Some prospective daters didn't want to find themselves accidentally attracted to the musk of someone the age of their father or mother. Go figure. Gina Gershon is my mother's age and it wouldn't bother me having her around.
The HSS singles scene skews a bit older, more sophisticated. A lot of the folks I met that brought in bags were divorced, some twice or thrice. The profiles ranged from silver foxes to guys pushing into their late '30s to women who looked to have probably partied serious in the '80s. Nervous tension abounded.
Some people smelled as if they got the memo wrong and instead wore the same street clothes for three days straight instead. Thank God for bourbon and a large room.
An announcement was made that the unveiling of the bags was imminent. Contestants -- those wishful whiffers -- made their way to their age-appropriate tables and began picking up bags.
If you liked what you smelled, a photographer took your picture while you held the bag and the pictures were then put into a slideshow being projected onto a wall in the bar. If you were into who smelled your clothes, you were free to go say hello, or, at best, snag a free drink.
A quick note: I asked the organizers if the event was open to gay and lesbian singles, and they did say yes, of course, though the official said the scientific angle gets confusing when it comes to same-sex pheromones.

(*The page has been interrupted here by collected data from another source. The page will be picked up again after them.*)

/-- Settles O43, from the result of the scan. -/
theorem evaluationListsTheFirstEight : Obligations.EvaluationListsTheFirstEight := by
  intro s hm hl hd q
  have hdot : s.oddFrameSkip.timing.dot = 320 := (oddFrameSkip_dot_eq_iff s (by decide)).2 hd
  refine ⟨s.tick, exec_attached .tick hm, ?_⟩
  rw [tick_sp_of_dot_320 hl hdot]
  refine ⟨scan_count s, scan_zeroPossible s, ?overflow, fun i n hn => scan_slot_listed s hn,
    fun i hi => scan_slot_rest s hi⟩
  case overflow =>
    have hninth : s.atSprites.overflowRises = decide (8 < q.length) := by
      rw [Bool.eq_iff_iff, atSprites_overflowRises_iff, decide_eq_true_iff]
      exact ⟨fun ⟨_, _, hlen⟩ => hlen, fun hlen => ⟨hl, hd, hlen⟩⟩
    rw [tick_spOverflow (by omega), hninth]

/-! ### The sprite-zero hit (rules R226, R227) -/

theorem inHitWindow_iff (mask : Byte) (d : Nat) :
    inHitWindow mask d = true ↔
      (if mask.getLsbD 1 = false ∧ mask.getLsbD 2 = false then 9 else 1) ≤ d ∧ d < 258 := by
  unfold inHitWindow maskShowBgLeft maskShowSpLeft
  cases mask.getLsbD 1 <;> cases mask.getLsbD 2 <;> simp

theorem spriteZeroHit_iff (s : State) :
    s.spriteZeroHit = true ↔
      s.bgPixel.pixel ≠ 0#2 ∧ s.fgPixel.pixel ≠ 0#2 ∧ s.fgPixel.slot = some 0 ∧ s.sp.zeroPossible = true ∧
        s.bank.mask.getLsbD 3 = true ∧ s.bank.mask.getLsbD 4 = true ∧ inHitWindow s.bank.mask s.timing.dot = true := by
  simp only [State.spriteZeroHit, State.showBg, State.showSp, maskShowBg, maskShowSp, Bool.and_eq_true, bne_iff_ne,
    beq_iff_eq, and_assoc]

section Hit

variable (s : State)

theorem atCompositor_timing : s.atCompositor.timing = s.timing :=
  (spriteStep_kept _).timing.trans (backgroundStep_kept s).timing

theorem atCompositor_mask : s.atCompositor.bank.mask = s.bank.mask :=
  (spriteStep_kept _).mask.trans (backgroundStep_kept s).mask

theorem atCompositor_inCompositorWindow_iff :
    s.atCompositor.inCompositorWindow = true ↔ s.VisibleLine ∧ 1 ≤ s.timing.dot ∧ s.timing.dot ≤ 257 := by
  rw [inCompositorWindow_iff, State.VisibleLine, atCompositor_timing, State.VisibleLine]

end Hit

/-- Inside the compositor's window the sprite step only shifts, so `zeroPossible` is still the one of the evaluation. -/
theorem atCompositor_zeroPossible {s : State} (hv : s.VisibleLine) (h1 : 1 ≤ s.timing.dot) (h257 : s.timing.dot ≤ 257) :
    s.atCompositor.sp.zeroPossible = s.sp.zeroPossible := by
  have k := backgroundStep_kept s
  have hl : s.backgroundStep.RenderingLine := by
    rw [State.RenderingLine, k.timing]
    exact ⟨by have := hv.1; omega, hv.2⟩
  rw [State.atCompositor, spriteStep_of_shiftDot hl (by rwa [k.timing]) (by rwa [k.timing]), (advanceSprites_list _).2,
    k.sp]

theorem atCompositor_hitRises_iff (s : State) :
    s.atCompositor.hitRises = true ↔
      s.VisibleLine ∧ s.atCompositor.bgPixel.pixel ≠ 0#2 ∧ s.atCompositor.fgPixel.pixel ≠ 0#2 ∧
        s.atCompositor.fgPixel.slot = some 0 ∧ s.sp.zeroPossible = true ∧
        s.bank.mask.getLsbD 3 = true ∧ s.bank.mask.getLsbD 4 = true ∧
        (if s.bank.mask.getLsbD 1 = false ∧ s.bank.mask.getLsbD 2 = false then 9 else 1) ≤ s.timing.dot ∧
        s.timing.dot < 258 := by
  rw [State.hitRises, Bool.and_eq_true, atCompositor_inCompositorWindow_iff, spriteZeroHit_iff, atCompositor_mask,
    atCompositor_timing, inHitWindow_iff]
  by_cases hwindow : s.VisibleLine ∧ 1 ≤ s.timing.dot ∧ s.timing.dot ≤ 257
  · obtain ⟨hv, h1, h257⟩ := hwindow
    rw [atCompositor_zeroPossible hv h1 h257]
    exact ⟨fun ⟨_, h⟩ => ⟨hv, h⟩, fun ⟨_, h⟩ => ⟨⟨hv, h1, h257⟩, h⟩⟩
  · refine ⟨fun ⟨h, _⟩ => absurd h hwindow,
      fun ⟨hv, _, _, _, _, _, _, hstart, hend⟩ => absurd ⟨hv, ?_, by omega⟩ hwindow⟩
    split at hstart <;> omega

/-- Settles O34, flag by flag. -/
theorem tickSpriteFlags : Obligations.TickSpriteFlags := by
  intro s hm hskip hclear
  have hnoSkip := oddFrameSkip_of_not_skipsDot hskip
  have hpre : ¬(s.timing.scanline = -1 ∧ s.oddFrameSkip.timing.dot = 1) := by rwa [hnoSkip]
  refine ⟨s.tick, exec_attached .tick hm, ?overflow, ?hit⟩
  case overflow => rw [tick_spOverflow hpre, Bool.or_eq_true, atSprites_overflowRises_iff]
  case hit => rw [tick_spZeroHit hpre, Bool.or_eq_true, hnoSkip, atCompositor_hitRises_iff]

end Sys2Proof.Machine
end

section
/-! PROOFS. Noninterference: slots beyond the count, and the shifters that a sprite fetch is about to load, move nothing
else (rules R190, R197, R203, R205). -/

namespace Sys2Proof.Machine

/-! ### Machines that are alike but for slots no rule shows -/

/-- The same machine with another sprite pipeline. -/
def State.withSp (s : State) (sp : Sprites) : State := { s with sp := sp }

/-- Two sprite pipelines with the same list, whose valid slots differ in the shifters at most; where those are
`shown`, not even there. -/
structure Sprites.Alike (shown : Prop) (sp sp' : Sprites) : Prop where
  count : sp'.count = sp.count
  zeroPossible : sp'.zeroPossible = sp.zeroPossible
  bytes : ∀ i : Fin 8, i.val < sp.count →
    sp'.slot[i] = { sp.slot[i] with lo := sp'.slot[i].lo, hi := sp'.slot[i].hi }
  valid : shown → ∀ i : Fin 8, i.val < sp.count → sp'.slot[i] = sp.slot[i]

/-- Two machines that are equal but for their sprite pipelines, which are alike. -/
structure State.Alike (shown : Prop) (s s' : State) : Prop where
  others : s' = s.withSp s'.sp
  sprites : s.sp.Alike shown s'.sp

theorem sameButUnseenSlots_iff {s s' : State} :
    s.SameButUnseenSlots s' ↔ s.Alike (¬ s.BeforeSpriteFetch) s' :=
  ⟨fun ⟨hothers, hcount, hzero, hslots⟩ =>
      ⟨hothers, hcount, hzero, fun i hi => (hslots i hi).1, fun hshown i hi => (hslots i hi).2 hshown⟩,
    fun ⟨hothers, h⟩ =>
      ⟨hothers, h.count, h.zeroPossible, fun i hi => ⟨h.bytes i hi, fun hshown => h.valid hshown i hi⟩⟩⟩

section Alike

variable {shown shown' : Prop} {sp sp' : Sprites} {s s' : State}

/-- Pipelines with the same valid slots are alike, whatever is shown. -/
theorem Sprites.Alike.of_valid (hcount : sp'.count = sp.count) (hzero : sp'.zeroPossible = sp.zeroPossible)
    (hvalid : ∀ i : Fin 8, i.val < sp.count → sp'.slot[i] = sp.slot[i]) : sp.Alike shown sp' :=
  ⟨hcount, hzero, fun i hi => by rw [hvalid i hi], fun _ => hvalid⟩

theorem sameButUnseenSlots_refl (s : State) : s.SameButUnseenSlots s :=
  sameButUnseenSlots_iff.2 ⟨rfl, .of_valid rfl rfl fun _ _ => rfl⟩

theorem State.Alike.mono (h : s.Alike shown s') (hshown : shown' → shown) : s.Alike shown' s' :=
  ⟨h.others, h.sprites.count, h.sprites.zeroPossible, h.sprites.bytes, fun h' => h.sprites.valid (hshown h')⟩

/-- What does not look at the sprite pipeline is the same of alike machines. -/
theorem State.Alike.observed {α : Type} {f : State → α} (h : s.Alike shown s')
    (hf : ∀ (t : State) (sp : Sprites), f (t.withSp sp) = f t) : f s' = f s := by
  rw [h.others, hf]

theorem State.Alike.trace (h : s.Alike shown s') : s'.trace = s.trace := h.observed fun _ _ => rfl

theorem State.Alike.timing (h : s.Alike shown s') : s'.timing = s.timing := h.observed fun _ _ => rfl

theorem State.Alike.attached (h : s.Alike shown s') : s'.mapper.attached = s.mapper.attached :=
  h.observed (f := fun t => t.mapper.attached) fun _ _ => rfl

theorem State.Alike.showSp (h : s.Alike shown s') : s'.showSp = s.showSp := h.observed fun _ _ => rfl

theorem State.Alike.renderingEnabled (h : s.Alike shown s') : s'.renderingEnabled = s.renderingEnabled :=
  h.observed fun _ _ => rfl

theorem State.Alike.onRenderingLine (h : s.Alike shown s') : s'.onRenderingLine = s.onRenderingLine :=
  h.observed fun _ _ => rfl

theorem State.Alike.inCompositorWindow (h : s.Alike shown s') : s'.inCompositorWindow = s.inCompositorWindow :=
  h.observed fun _ _ => rfl

theorem State.Alike.qualifyingEntries (h : s.Alike shown s') : s'.qualifyingEntries = s.qualifyingEntries :=
  h.observed fun _ _ => rfl

theorem State.Alike.reinitialize (h : s.Alike shown s') : s'.reinitialize = s.reinitialize :=
  h.observed fun _ _ => rfl

end Alike

/-! ### Steps that do not look at the sprite pipeline -/

/-- A step that does the same to every field but the sprite pipeline, which it keeps. -/
def SpriteBlind (f : State → State) : Prop := ∀ s sp, f (s.withSp sp) = (f s).withSp sp

theorem SpriteBlind.sp_eq {f : State → State} (hf : SpriteBlind f) (s : State) : (f s).sp = s.sp := by
  show (f (s.withSp s.sp)).sp = s.sp
  rw [hf]
  rfl

theorem SpriteBlind.alike {f : State → State} (hf : SpriteBlind f) {shown : Prop} {s s' : State}
    (h : s.Alike shown s') : (f s).Alike shown (f s') := by
  have hothers := hf s s'.sp
  rw [← h.others] at hothers
  refine ⟨?_, ?_⟩
  · rw [hf.sp_eq s']
    exact hothers
  · rw [hf.sp_eq s, hf.sp_eq s']
    exact h.sprites

theorem oddFrameSkip_spriteBlind : SpriteBlind State.oddFrameSkip := fun s sp => by
  rw [oddFrameSkip_eq, oddFrameSkip_eq]
  rfl

theorem afterFetch_withSp (s : State) (sp : Sprites) (a : Option BusAddr) :
    (s.withSp sp).afterFetch a = (s.afterFetch a).withSp sp := by
  cases a <;> rfl

theorem backgroundStep_spriteBlind : SpriteBlind State.backgroundStep := fun s sp => by
  have hline : (s.withSp sp).onRenderingLine = s.onRenderingLine := rfl
  rw [backgroundStep_eq, backgroundStep_eq, afterFetch_withSp, hline]
  split <;> rfl

theorem advance_spriteBlind : SpriteBlind State.advance := fun s sp => by
  have htiming : (s.withSp sp).timing = s.timing := rfl
  rw [advance_eq, advance_eq, htiming]
  repeat' split
  all_goals rfl

/-- No operation but TICK and RESET looks at the sprite pipeline. -/
theorem effectOf_spriteBlind {i : Instr} (ht : i ≠ .tick) (hr : i ≠ .reset) : SpriteBlind (effectOf i) := fun s sp => by
  cases i
  case tick => exact absurd rfl ht
  case reset => exact absurd rfl hr
  case wrScroll d => rw [effectOf_wrScroll, effectOf_wrScroll]; rfl
  case wrAddr d => rw [effectOf_wrAddr, effectOf_wrAddr]; rfl
  case rdData => rw [effectOf, effectOf, readDataPort_eq, readDataPort_eq]; rfl
  all_goals rfl

/-! ### The sprite fetch of alike machines (rules R197 to R203) -/

/-- A fetch moves the slots and the mapper's side, and nothing else. -/
theorem FetchKept.eq_of_reads {s t : State} {as : List BusAddr} (k : FetchKept s t) (r : Reads s t as) :
    t = { s with
      sp := t.sp
      mapper := s.mapper.afterReads as.length
      trace := (s.mapper.transcript as).reverse ++ s.trace } := by
  cases t
  rw [State.mk.injEq]
  exact ⟨k.bank, k.mem, k.bg, rfl, k.timing, k.back, k.front, r.mapper, k.statusLowSource, k.draws, k.driver,
    k.returned, r.trace⟩

theorem fetchSprites_eq (s : State) :
    s.fetchSprites = { s with
      sp := s.fetchSprites.sp
      mapper := s.mapper.afterReads (slotNumbers.flatMap s.planes).length
      trace := (s.mapper.transcript (slotNumbers.flatMap s.planes)).reverse ++ s.trace } :=
  (fetchSlots_kept slotNumbers s).eq_of_reads (fetchSlots_result slotNumbers s (by decide)).1

section Steps

variable {shown : Prop} {s s' : State}

/-- A slot's address does not depend on its shifters, so alike machines fetch the same planes. -/
theorem State.Alike.planes (h : s.Alike shown s') (i : Fin 8) : s'.planes i = s.planes i := by
  rw [State.planes, State.planes, h.sprites.count]
  split
  next hi =>
    rw [h.sprites.bytes i hi, h.others]
    rfl
  next => rfl

/-- The fetch loads the valid slots, so after it their shifters are the same. -/
theorem fetchSprites_alike (h : s.Alike shown s') (shown' : Prop) : s.fetchSprites.Alike shown' s'.fetchSprites := by
  have kf : FetchKept s s.fetchSprites := fetchSlots_kept slotNumbers s
  have kf' : FetchKept s' s'.fetchSprites := fetchSlots_kept slotNumbers s'
  refine ⟨?others, .of_valid ((kf'.count.trans h.sprites.count).trans kf.count.symm)
    ((kf'.zeroPossible.trans h.sprites.zeroPossible).trans kf.zeroPossible.symm) fun i hi => ?slot⟩
  case others =>
    have hplanes : slotNumbers.flatMap s'.planes = slotNumbers.flatMap s.planes :=
      List.flatMap_congr fun i _ => h.planes i
    rw [fetchSprites_eq s', fetchSprites_eq s, hplanes]
    generalize s'.fetchSprites.sp = fetched
    rw [h.others]
    rfl
  case slot =>
    rw [kf.count] at hi
    rw [fetchSprites_slot, fetchSprites_slot, if_pos hi, h.sprites.count, if_pos hi, h.sprites.bytes i hi, h.others]
    rfl

/-! ### The steps of a TICK from alike machines -/

/-- The shift/delay step moves the valid slots alone (rule R205). -/
theorem advanceSprites_alike (hshown : shown) (h : s.Alike shown s') (shown' : Prop) :
    s.advanceSprites.Alike shown' s'.advanceSprites := by
  obtain ⟨hcount, hzero⟩ := advanceSprites_list s
  obtain ⟨hcount', hzero'⟩ := advanceSprites_list s'
  refine ⟨?others, .of_valid ((hcount'.trans h.sprites.count).trans hcount.symm)
    ((hzero'.trans h.sprites.zeroPossible).trans hzero.symm) fun i hi => ?slot⟩
  case others =>
    rw [State.advanceSprites, State.advanceSprites, h.showSp]
    split
    · generalize s'.sp.advance = moved
      rw [h.others]
      rfl
    · exact h.others
  case slot =>
    rw [hcount] at hi
    rw [advanceSprites_slot, advanceSprites_slot, State.movedSlot, State.movedSlot, h.sprites.count,
      h.sprites.valid hshown i hi, h.showSp]

/-- The evaluation lists the same entries, each over the shifters that its slot had (rule R191). -/
theorem evaluateSprites_alike (h : s.Alike shown s') : s.evaluateSprites.Alike False s'.evaluateSprites := by
  have hentries := h.qualifyingEntries
  have hcount : s'.scan.sp.count = s.scan.sp.count := by rw [scan_count, scan_count, hentries]
  have hzero : s'.scan.sp.zeroPossible = s.scan.sp.zeroPossible := by
    rw [scan_zeroPossible, scan_zeroPossible, hentries]
  refine ⟨?others, hcount, hzero, fun i hi => ?bytes, False.elim⟩
  case others =>
    rw [State.evaluateSprites, State.evaluateSprites, scan_overflow, scan_overflow, hentries]
    generalize s'.scan.sp = listed
    rw [h.others]
    rfl
  case bytes =>
    have hlt : i.val < s.qualifyingEntries.length := by
      have hi' : i.val < s.scan.sp.count := hi
      rw [scan_count] at hi'
      omega
    have hentry := List.getElem?_eq_getElem hlt
    have hentry' : s'.qualifyingEntries[i.val]? = some _ := (congrArg (·[i.val]?) hentries).trans hentry
    show s'.scan.sp.slot[i] = { s.scan.sp.slot[i] with lo := s'.scan.sp.slot[i].lo, hi := s'.scan.sp.slot[i].hi }
    rw [scan_slot_listed s hentry, scan_slot_listed s' hentry', h.others]
    rfl

/-- The dots after which a machine is before the sprite fetch: the evaluation's and those that follow it. -/
def State.LeadsToSpriteFetch (s : State) : Prop := s.RenderingLine ∧ 320 ≤ s.timing.dot ∧ s.timing.dot < 340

I am waiting on an e-mail follow-up to see what that meant. Searching the Internet on the topic led to many contradictions and dead ends. I ain't no science man.
Oh, and ABC's 20/20 and a few other local television news peeps were on the scene talking to the "crazies" while they were opening bag after bag of laundry. The women seemed more interested in the 20/20 guy and his fancy jeans than in the actual single men in the room.
I smelled inside a few of the bags with Maggie. Maybe my nose is broken, but all I smelled was food in the bags. Surely these people didn't eat in these shirts in the bed and fall asleep with a bag of jalapeño chips in their grasp. I mean, that sounds awesome, but right for finding a mate?
A few singles complained that the bags smelled of perfume and cologne and weren't total dank body funk. Getting to witness that mini-scandal was the highlight of my night.
It also made people reassess why they were there. What if they liked the way someone smelled but they were fucking idiots as a person? It seems to me that smell -- however important -- is still second, third or even fourth to good old-fashioned charm, physical attraction and, you know, money.
By the end, Maggie hadn't found anyone, or any smell, worth chasing, but we did get to see plenty of awkward flirting and hear tons of guarded conversations. Everyone seemed to have abandoned the sniffing for real, live chatting.
"I have always wanted to go sailing; I find the water majestic."
"My first wife had a temper to her, but now I only deal with her when someone dies."
"He looks and smells like a cab driver from a city built entirely of garlic."
One hopeful gentleman from Pearland in a hot-rod-themed silk shirt had picked out five bags looking to find a love connection. None of the women attached to the bags gave him the nod, but it did look like he did hit it off with another woman as the party wound down. Godspeed, sir.